На нем долгополое пальто, он запахивается — в солнечный день ему тоже зябко. Он кажется высоким, несмотря на сутулость. И что сразу останавливает на себе в его худом лице — это прозрачная, светлая синева глаз, какая встречается у детей. Я потом, в эти встречи с ним в течение двух дней, убеждался, что вопрошающе-чистый его взгляд в самом деле отражает по-детски ласковое либо озорное движение его чувства. Но движение — это смена, и я видел синеву Роллановых глаз холодной или строгой, даже суровой.
В одном из его писем Горькому есть полушутливые замкнутые в скобки слова:
Сейчас мне хочется ответить: в свои шестьдесят шесть — молодел ли Роллан? Наверно — да. Во всяком случае, я видел его молодым. Если молодость — это жгучая потребность новых и новых знаний, если это жажда действия, если это страстное желание делать добро и верить, что человек должен быть и будет добр, — если так, то я узнал Роллана в цвету молодости. Роллан и Горький сродни друг другу прежде всего ненасытностью действием, отданного ими людям.

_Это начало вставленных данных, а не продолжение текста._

-- ==== Sys2Proof/Laws/Only.lean ====
section
/-! SUPPORT. What an operation may change: a mask of register pages (bits 0 to 31) and of parts of the state (from bit 32),
everything else standing as it was, and the canonical forms and the waiting commands untouched. -/

namespace Sys2Proof.Machine

/-- Mask `a` allows no more than mask `b`. -/
abbrev Covers (a b : Nat) : Prop := a &&& b = a

theorem Covers.trans {a b c : Nat} (h : Covers a b) (k : Covers b c) : Covers a c := by
  unfold Covers at *
  rw [← h, Nat.and_assoc, k]

theorem Covers.testBit {a b n : Nat} (h : Covers a b) (k : a.testBit n = true) : b.testBit n = true := by
  have := congrArg (Nat.testBit · n) h
  simp only [Nat.testBit_and, k, Bool.true_and] at this
  exact this

/-- From `s` to `t` no more than mask `A` allows has changed: the commands that wait stand as they were, the tables keep their
canonical form, a register of a page outside `A` reads as before, and so does every part of the state outside `A`. -/
structure Only (A : Nat) (s t : State) : Prop where
  pending : t.pending = s.pending
  csrWf : Sparse.wf 0 s.csr = true → Sparse.wf 0 t.csr = true
  memWf : Sparse.wf memDefault s.mem = true → Sparse.wf memDefault t.mem = true
  poisonWf : Sparse.wf false s.poison = true → Sparse.wf false t.poison = true
  lanesWf : Sparse.wf {} s.lanes = true → Sparse.wf {} t.lanes = true
  countsWf : Sparse.wf 0 s.counts = true → Sparse.wf 0 t.counts = true
  regs : ∀ k, k / 0x200000 < 23 → A.testBit (k / 0x200000) = false → Sparse.get 0 t.csr k = Sparse.get 0 s.csr k
  now : A.testBit 34 = false → t.now = s.now
  dawnAt : A.testBit 35 = false → t.dawnAt = s.dawnAt
  freeCount : A.testBit 36 = false → t.freeCount = s.freeCount
  sent : A.testBit 37 = false → t.sent = s.sent
  mem : A.testBit 38 = false → t.mem = s.mem
  poison : A.testBit 39 = false → t.poison = s.poison
  gno : A.testBit 40 = false → t.gno = s.gno
  edge : A.testBit 41 = false → t.edge = s.edge
  ledIn : A.testBit 42 = false → t.ledIn = s.ledIn
  pri : A.testBit 43 = false → t.pri = s.pri
  arr : A.testBit 44 = false → t.arr = s.arr
  seq : A.testBit 45 = false → t.seq = s.seq
  wor : A.testBit 46 = false → t.wor = s.wor
  hbm : A.testBit 47 = false → t.hbm = s.hbm
  rdo : A.testBit 48 = false → t.rdo = s.rdo
  cpu : A.testBit 49 = false → t.cpu = s.cpu
  ring : A.testBit 50 = false → t.ring = s.ring
  sem : A.testBit 51 = false → t.sem = s.sem
  tar : A.testBit 52 = false → t.tar = s.tar
  led : A.testBit 53 = false → t.led = s.led
  dic : A.testBit 54 = false → t.dic = s.dic
  pwr : A.testBit 55 = false → t.pwr = s.pwr
  flash : A.testBit 56 = false → t.flash = s.flash
  tap : A.testBit 57 = false → t.tap = s.tap
  lanes : A.testBit 58 = false → t.lanes = s.lanes
  erq : A.testBit 59 = false → t.erq = s.erq
  counts : A.testBit 60 = false → t.counts = s.counts

namespace Only

variable {A : Nat} {s₀ s t : State} {α β : Type}

theorem rfl : Only A s s := by constructor <;> simp

theorem trans (h : Only A s₀ s) (k : Only A s t) : Only A s₀ t where
  pending := k.pending.trans h.pending
  csrWf := fun w => k.csrWf (h.csrWf w)
  memWf := fun w => k.memWf (h.memWf w)
  poisonWf := fun w => k.poisonWf (h.poisonWf w)
  lanesWf := fun w => k.lanesWf (h.lanesWf w)
  countsWf := fun w => k.countsWf (h.countsWf w)
  regs := fun x hp hx => (k.regs x hp hx).trans (h.regs x hp hx)
  now := fun x => (k.now x).trans (h.now x)
  dawnAt := fun x => (k.dawnAt x).trans (h.dawnAt x)
  freeCount := fun x => (k.freeCount x).trans (h.freeCount x)
  sent := fun x => (k.sent x).trans (h.sent x)
  mem := fun x => (k.mem x).trans (h.mem x)
  poison := fun x => (k.poison x).trans (h.poison x)
  gno := fun x => (k.gno x).trans (h.gno x)
  edge := fun x => (k.edge x).trans (h.edge x)
  ledIn := fun x => (k.ledIn x).trans (h.ledIn x)
  pri := fun x => (k.pri x).trans (h.pri x)
  arr := fun x => (k.arr x).trans (h.arr x)
  seq := fun x => (k.seq x).trans (h.seq x)
  wor := fun x => (k.wor x).trans (h.wor x)
  hbm := fun x => (k.hbm x).trans (h.hbm x)
  rdo := fun x => (k.rdo x).trans (h.rdo x)
  cpu := fun x => (k.cpu x).trans (h.cpu x)
  ring := fun x => (k.ring x).trans (h.ring x)
  sem := fun x => (k.sem x).trans (h.sem x)
  tar := fun x => (k.tar x).trans (h.tar x)
  led := fun x => (k.led x).trans (h.led x)
  dic := fun x => (k.dic x).trans (h.dic x)
  pwr := fun x => (k.pwr x).trans (h.pwr x)
  flash := fun x => (k.flash x).trans (h.flash x)
  tap := fun x => (k.tap x).trans (h.tap x)
  lanes := fun x => (k.lanes x).trans (h.lanes x)
  erq := fun x => (k.erq x).trans (h.erq x)
  counts := fun x => (k.counts x).trans (h.counts x)
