-- ==== Sys2Proof/Laws/OnlyDma.lean ====
section
/-! SUPPORT. What each operation of Machine/Dma.lean may change. -/

set_option linter.unusedTactic false
set_option linter.unreachableTactic false
set_option linter.unusedVariables false

namespace Sys2Proof.Machine

theorem State.updDma_only {A : Nat} {s₀ : State} {s : State} {n : Nat} {f : Dma → Dma} (hS : Only A s₀ s) (hA : Covers 0x4000000000000 A) :
    Only A s₀ (State.updDma s n f) := by
  unfold State.updDma
  repeat' (first
    | with_reducible exact hS
    | with_reducible assumption
    | (with_reducible refine Covers.testBit hA ?_; decide)
    | (with_reducible refine Covers.trans ?_ hA; decide)
    | (refine fun _ => ?_; intros)
    | with_reducible refine State.updRing_only ?_ ?_)

theorem State.putDmaCur_only {A : Nat} {s₀ : State} {s : State} {n : Nat} {a : Nat} (hS : Only A s₀ s) (hA : Covers 0x800 A) :
    Only A s₀ (State.putDmaCur s n a) := by
  unfold State.putDmaCur
  repeat' (first
    | with_reducible exact hS
    | with_reducible assumption
    | (with_reducible refine Covers.testBit hA ?_; decide)
    | (with_reducible refine Covers.trans ?_ hA; decide)
    | with_reducible refine State.put_only ?_ ?_)

theorem State.putDma_only {A : Nat} {s₀ : State} {s : State} {n : Nat} {v : Nat} (hS : Only A s₀ s) (hA : Covers 0x800 A) :
    Only A s₀ (State.putDma s n v) := by
  unfold State.putDma
  repeat' (first
    | with_reducible exact hS
    | with_reducible assumption
    | (with_reducible refine Covers.testBit hA ?_; decide)
    | (with_reducible refine Covers.trans ?_ hA; decide)
    | with_reducible refine State.put_only ?_ ?_)

theorem State.dmaEvent_only {A : Nat} {s₀ : State} {s : State} {n : Nat} (hS : Only A s₀ s) (hA : Covers 0x2000000000000 A) :
    Only A s₀ (State.dmaEvent s n) := by
  unfold State.dmaEvent
  repeat' (first
    | with_reducible exact hS
    | with_reducible assumption
    | (with_reducible refine Covers.testBit hA ?_; decide)
    | (with_reducible refine Covers.trans ?_ hA; decide)
    | with_reducible refine State.raiseEvent_only ?_ ?_)

theorem State.dmaFail_only {A : Nat} {s₀ : State} {s : State} {n : Nat} {code : Nat} {addr : Nat} (hS : Only A s₀ s) (hA : Covers 0x806000000000800 A) :
    Only A s₀ (State.dmaFail s n code addr) := by
  unfold State.dmaFail
  repeat' (first
    | with_reducible exact hS
    | with_reducible assumption
    | (with_reducible refine Covers.testBit hA ?_; decide)
    | (with_reducible refine Covers.trans ?_ hA; decide)
    | (refine fun _ => ?_; intros)
    | (extract_lets -underBinder +onlyGivenNames x; refine (fun (hx : Only A s₀ x) => ?_ : Only A s₀ x → _) ?_; (on_goal 2 => unfold x; clear x); (on_goal 1 => clear_value x; revert x; intro _ _))
    | (extract_lets -underBinder +onlyGivenNames x; unfold x; clear x)
    | (extract_lets -underBinder +onlyGivenNames x; revert x; intro _)
    | with_reducible refine State.put_only ?_ ?_
    | with_reducible refine State.report_only ?_ ?_
    | with_reducible refine State.updDma_only ?_ ?_
    | with_reducible refine State.putDma_only ?_ ?_
    | with_reducible refine State.dmaEvent_only ?_ ?_)

theorem State.dmaAborted_only {A : Nat} {s₀ : State} {s : State} {n : Nat} (hS : Only A s₀ s) (hA : Covers 0x6000000000800 A) :
    Only A s₀ (State.dmaAborted s n) := by
  unfold State.dmaAborted
  repeat' (first
    | with_reducible exact hS
    | with_reducible assumption
    | (with_reducible refine Covers.testBit hA ?_; decide)
    | (with_reducible refine Covers.trans ?_ hA; decide)
    | (refine fun _ => ?_; intros)
    | with_reducible refine State.put_only ?_ ?_
    | with_reducible refine State.updDma_only ?_ ?_
    | with_reducible refine State.putDma_only ?_ ?_
    | with_reducible refine State.dmaEvent_only ?_ ?_)

theorem State.dmaFetch_only {A : Nat} {s₀ : State} {s : State} {n : Nat} (hS : Only A s₀ s) (hA : Covers 0x1004000000000800 A) :
    Only A s₀ (State.dmaFetch s n) := by
  unfold State.dmaFetch
  repeat' (first
    | with_reducible exact hS
    | with_reducible assumption
    | (with_reducible refine Covers.testBit hA ?_; decide)
    | (with_reducible refine Covers.trans ?_ hA; decide)
    | (refine fun _ => ?_; intros)
    | with_reducible refine State.tagWait_only ?_ ?_
    | with_reducible refine State.request_only ?_ ?_
    | with_reducible refine State.updDma_only ?_ ?_
    | exact Only.Opt.none
    | with_reducible refine Only.Opt.some ?_
    | with_reducible refine Only.Opt.ite ?_ ?_
    | with_reducible refine Only.Opt.getD ?_ ?_
    | with_reducible refine Only.Opt.map ?_
    | split
    | with_reducible refine Only.Opt.elim (by assumption) ?_
    | (refine fun _ => ?_))

theorem State.dmaPieceData_only {A : Nat} {s₀ : State} {s : State} {n : Nat} {data : List (BitVec 8)} (hS : Only A s₀ s) (hA : Covers 0x1000000000 A) :
    Only.Fst A s₀ (State.dmaPieceData s n data) := by
  unfold State.dmaPieceData
  repeat' (first
    | with_reducible exact hS
    | with_reducible assumption
    | (with_reducible refine Covers.testBit hA ?_; decide)
    | (with_reducible refine Covers.trans ?_ hA; decide)
    | with_reducible refine Only.ite ?_ ?_
    | with_reducible refine State.tookFree_only ?_ ?_
    | with_reducible refine Only.Fst.ite ?_ ?_
    | with_reducible refine Only.Fst.unpair (by assumption)
    | with_reducible refine Only.Fst.of ?_
    | with_reducible refine Only.Fst.pair ?_
    | with_reducible refine Only.Fst.elim (by assumption) ?_)

theorem State.dmaRead_only {A : Nat} {s₀ : State} {s : State} {n : Nat} (hS : Only A s₀ s) (hA : Covers 0x1004000000000800 A) :
    Only A s₀ (State.dmaRead s n) := by
  unfold State.dmaRead
  repeat' (first
    | with_reducible exact hS
    | with_reducible assumption
    | (with_reducible refine Covers.testBit hA ?_; decide)
    | (with_reducible refine Covers.trans ?_ hA; decide)
    | (refine fun _ => ?_; intros)
    | (extract_lets -underBinder +onlyGivenNames x; refine (fun (hx : Only A s₀ x) => ?_ : Only A s₀ x → _) ?_; (on_goal 2 => unfold x; clear x); (on_goal 1 => clear_value x; revert x; intro _ _))
    | (extract_lets -underBinder +onlyGivenNames x; unfold x; clear x)
    | (extract_lets -underBinder +onlyGivenNames x; revert x; intro _)
    | with_reducible refine Only.ite ?_ ?_
    | with_reducible refine State.tagWait_only ?_ ?_
    | with_reducible refine State.request_only ?_ ?_
    | with_reducible refine State.updDma_only ?_ ?_
    | exact Only.Opt.none
    | with_reducible refine Only.Opt.some ?_
    | with_reducible refine Only.Opt.ite ?_ ?_
    | with_reducible refine Only.Opt.getD ?_ ?_
    | with_reducible refine Only.Opt.map ?_
    | split
    | with_reducible refine Only.Opt.elim (by assumption) ?_
    | (refine fun _ => ?_))

theorem State.dmaWrite_only {A : Nat} {s₀ : State} {s : State} {n : Nat} (hS : Only A s₀ s) (hA : Covers 0x1004000000000800 A) :
    Only A s₀ (State.dmaWrite s n) := by
  unfold State.dmaWrite
  repeat' (first
    | with_reducible exact hS
    | with_reducible assumption
    | (with_reducible refine Covers.testBit hA ?_; decide)
    | (with_reducible refine Covers.trans ?_ hA; decide)
    | (refine fun _ => ?_; intros)
    | (extract_lets -underBinder +onlyGivenNames x; refine (fun (hx : Only A s₀ x) => ?_ : Only A s₀ x → _) ?_; (on_goal 2 => unfold x; clear x); (on_goal 1 => clear_value x; revert x; intro _ _))
    | (extract_lets -underBinder +onlyGivenNames x; unfold x; clear x)
    | (extract_lets -underBinder +onlyGivenNames x; revert x; intro _)
    | with_reducible refine State.tagWait_only ?_ ?_
    | with_reducible refine State.request_only ?_ ?_
    | with_reducible refine State.updDma_only ?_ ?_
    | with_reducible refine State.dmaRead_only ?_ ?_
    | exact Only.Opt.none
    | with_reducible refine Only.Opt.some ?_
    | with_reducible refine Only.Opt.ite ?_ ?_
    | with_reducible refine Only.Opt.getD ?_ ?_
    | with_reducible refine Only.Opt.map ?_
    | split
    | with_reducible refine Only.Opt.elim (by assumption) ?_
    | (refine fun _ => ?_))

Я назову несколько имен, за каждым из которых Роллан находил предмет беседы. Запомнились его белые, тонкие, но сильные пальцы: это он показывает то на одну, то на другую дорогу — ведь тут каждый камень пропитался европейской историей, а мы, на прогулке, забрались высоко и — вон там старый путь на Кларан, а в той стороне — Ферне, и довольно увидеть чуть мутные дали, как разговор уже ведет к разноречию Вольтера и Руссо. Пониже, у нас под ногами, — Шильон. Да, да, прославленный «Шильонским узником» Байрона замок. А по соседству с Роллановым садом большой дом, названный «отелем Байрона», — поэт действительно жил в нем, и нынче там английский колледж. С Шильоном связано имен немало, в том числе позднейших. Виктор Гюго бывал здесь (и, кстати, Роллан видал его, когда — пятнадцатилетним — впервые приезжал сюда), живал тут и Чарльз Диккенс. И уже вовсе недавно, год назад, был здесь и знаменитый современник Роллана...
Но беседа продолжается уже не на прогулке, а в комнатах, где на столе я разглядываю с большой экспрессией вылепленную фигурку Ганди за тканьем, а на полу — образец его работы, подаренный Роллану: большой ковер превосходных восточных красок, сотканный с профессиональным мастерством.